*WORK REQUEST:*
Check each line of the data for the string "values". Report how many have it, and give nothing else.

*RECORDED DATA:*
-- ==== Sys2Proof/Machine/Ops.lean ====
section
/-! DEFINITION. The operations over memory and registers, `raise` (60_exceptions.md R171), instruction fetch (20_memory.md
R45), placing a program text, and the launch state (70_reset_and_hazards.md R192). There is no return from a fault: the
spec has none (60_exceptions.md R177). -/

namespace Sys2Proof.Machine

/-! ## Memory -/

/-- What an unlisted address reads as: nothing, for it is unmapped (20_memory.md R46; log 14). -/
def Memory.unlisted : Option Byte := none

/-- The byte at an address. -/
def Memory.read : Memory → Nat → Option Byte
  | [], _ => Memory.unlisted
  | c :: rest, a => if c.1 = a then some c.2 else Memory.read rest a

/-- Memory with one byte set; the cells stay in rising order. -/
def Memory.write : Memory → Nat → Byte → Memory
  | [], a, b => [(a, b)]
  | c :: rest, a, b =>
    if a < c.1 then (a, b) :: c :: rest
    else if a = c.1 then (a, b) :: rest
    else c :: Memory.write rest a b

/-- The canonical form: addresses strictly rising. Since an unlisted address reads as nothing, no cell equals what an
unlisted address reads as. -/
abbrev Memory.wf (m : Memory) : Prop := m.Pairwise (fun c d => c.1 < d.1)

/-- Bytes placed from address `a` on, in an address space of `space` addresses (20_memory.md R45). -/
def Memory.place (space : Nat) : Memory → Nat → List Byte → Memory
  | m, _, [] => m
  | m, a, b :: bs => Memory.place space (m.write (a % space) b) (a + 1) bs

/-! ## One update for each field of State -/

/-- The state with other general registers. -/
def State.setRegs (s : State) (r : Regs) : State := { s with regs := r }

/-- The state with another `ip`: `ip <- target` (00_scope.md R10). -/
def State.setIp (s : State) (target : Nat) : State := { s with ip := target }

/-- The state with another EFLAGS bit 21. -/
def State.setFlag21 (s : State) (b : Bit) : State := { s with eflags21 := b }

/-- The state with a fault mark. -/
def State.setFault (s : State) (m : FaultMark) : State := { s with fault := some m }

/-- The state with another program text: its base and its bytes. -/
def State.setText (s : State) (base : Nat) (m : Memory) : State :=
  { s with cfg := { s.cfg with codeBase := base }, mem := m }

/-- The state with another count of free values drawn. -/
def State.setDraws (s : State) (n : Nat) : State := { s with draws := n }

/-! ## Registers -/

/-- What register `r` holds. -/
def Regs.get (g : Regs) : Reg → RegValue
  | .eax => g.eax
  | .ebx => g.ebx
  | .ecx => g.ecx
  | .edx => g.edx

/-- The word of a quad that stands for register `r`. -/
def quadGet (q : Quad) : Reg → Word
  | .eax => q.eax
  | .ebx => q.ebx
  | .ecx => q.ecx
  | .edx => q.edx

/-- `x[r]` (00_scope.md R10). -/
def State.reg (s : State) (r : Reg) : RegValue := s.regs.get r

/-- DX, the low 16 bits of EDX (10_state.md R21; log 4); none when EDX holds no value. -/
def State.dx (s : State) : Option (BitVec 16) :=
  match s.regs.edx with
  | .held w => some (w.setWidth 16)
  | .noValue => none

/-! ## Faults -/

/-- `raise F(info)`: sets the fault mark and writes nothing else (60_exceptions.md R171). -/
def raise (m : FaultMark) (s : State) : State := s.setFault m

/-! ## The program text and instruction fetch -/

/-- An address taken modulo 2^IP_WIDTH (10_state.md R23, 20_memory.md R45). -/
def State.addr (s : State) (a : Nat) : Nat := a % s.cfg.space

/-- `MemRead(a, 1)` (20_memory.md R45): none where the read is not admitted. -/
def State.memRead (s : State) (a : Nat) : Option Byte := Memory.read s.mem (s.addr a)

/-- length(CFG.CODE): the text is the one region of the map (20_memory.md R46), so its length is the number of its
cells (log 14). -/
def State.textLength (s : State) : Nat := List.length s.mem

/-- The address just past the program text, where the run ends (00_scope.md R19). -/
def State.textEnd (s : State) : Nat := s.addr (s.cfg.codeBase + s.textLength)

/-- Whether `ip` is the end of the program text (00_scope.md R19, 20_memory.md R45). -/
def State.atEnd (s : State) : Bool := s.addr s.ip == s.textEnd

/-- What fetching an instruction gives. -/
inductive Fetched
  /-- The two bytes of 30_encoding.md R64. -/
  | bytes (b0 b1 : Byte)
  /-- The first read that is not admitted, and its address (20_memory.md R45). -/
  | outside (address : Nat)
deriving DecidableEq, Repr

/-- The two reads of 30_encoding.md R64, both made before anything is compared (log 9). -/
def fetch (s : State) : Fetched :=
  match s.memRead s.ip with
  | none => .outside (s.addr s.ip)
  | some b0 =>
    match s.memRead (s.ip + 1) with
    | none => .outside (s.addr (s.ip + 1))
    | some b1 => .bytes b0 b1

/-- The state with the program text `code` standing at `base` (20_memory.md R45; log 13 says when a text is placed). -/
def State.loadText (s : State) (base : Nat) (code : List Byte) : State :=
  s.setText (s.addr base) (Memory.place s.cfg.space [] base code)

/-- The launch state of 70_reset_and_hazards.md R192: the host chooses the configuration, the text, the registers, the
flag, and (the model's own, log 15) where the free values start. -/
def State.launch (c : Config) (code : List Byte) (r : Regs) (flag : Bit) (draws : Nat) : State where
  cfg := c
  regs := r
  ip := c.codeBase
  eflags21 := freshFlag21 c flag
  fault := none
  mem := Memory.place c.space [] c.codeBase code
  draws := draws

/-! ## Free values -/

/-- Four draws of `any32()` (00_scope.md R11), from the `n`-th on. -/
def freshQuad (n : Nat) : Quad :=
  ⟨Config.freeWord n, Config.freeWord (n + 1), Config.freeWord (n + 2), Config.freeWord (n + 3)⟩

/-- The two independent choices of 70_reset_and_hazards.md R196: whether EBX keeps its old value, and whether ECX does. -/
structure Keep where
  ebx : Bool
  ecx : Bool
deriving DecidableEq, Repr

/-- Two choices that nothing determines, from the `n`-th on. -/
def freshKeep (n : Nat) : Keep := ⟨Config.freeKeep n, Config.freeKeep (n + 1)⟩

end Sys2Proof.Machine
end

*YOUR RESPONSE:*
3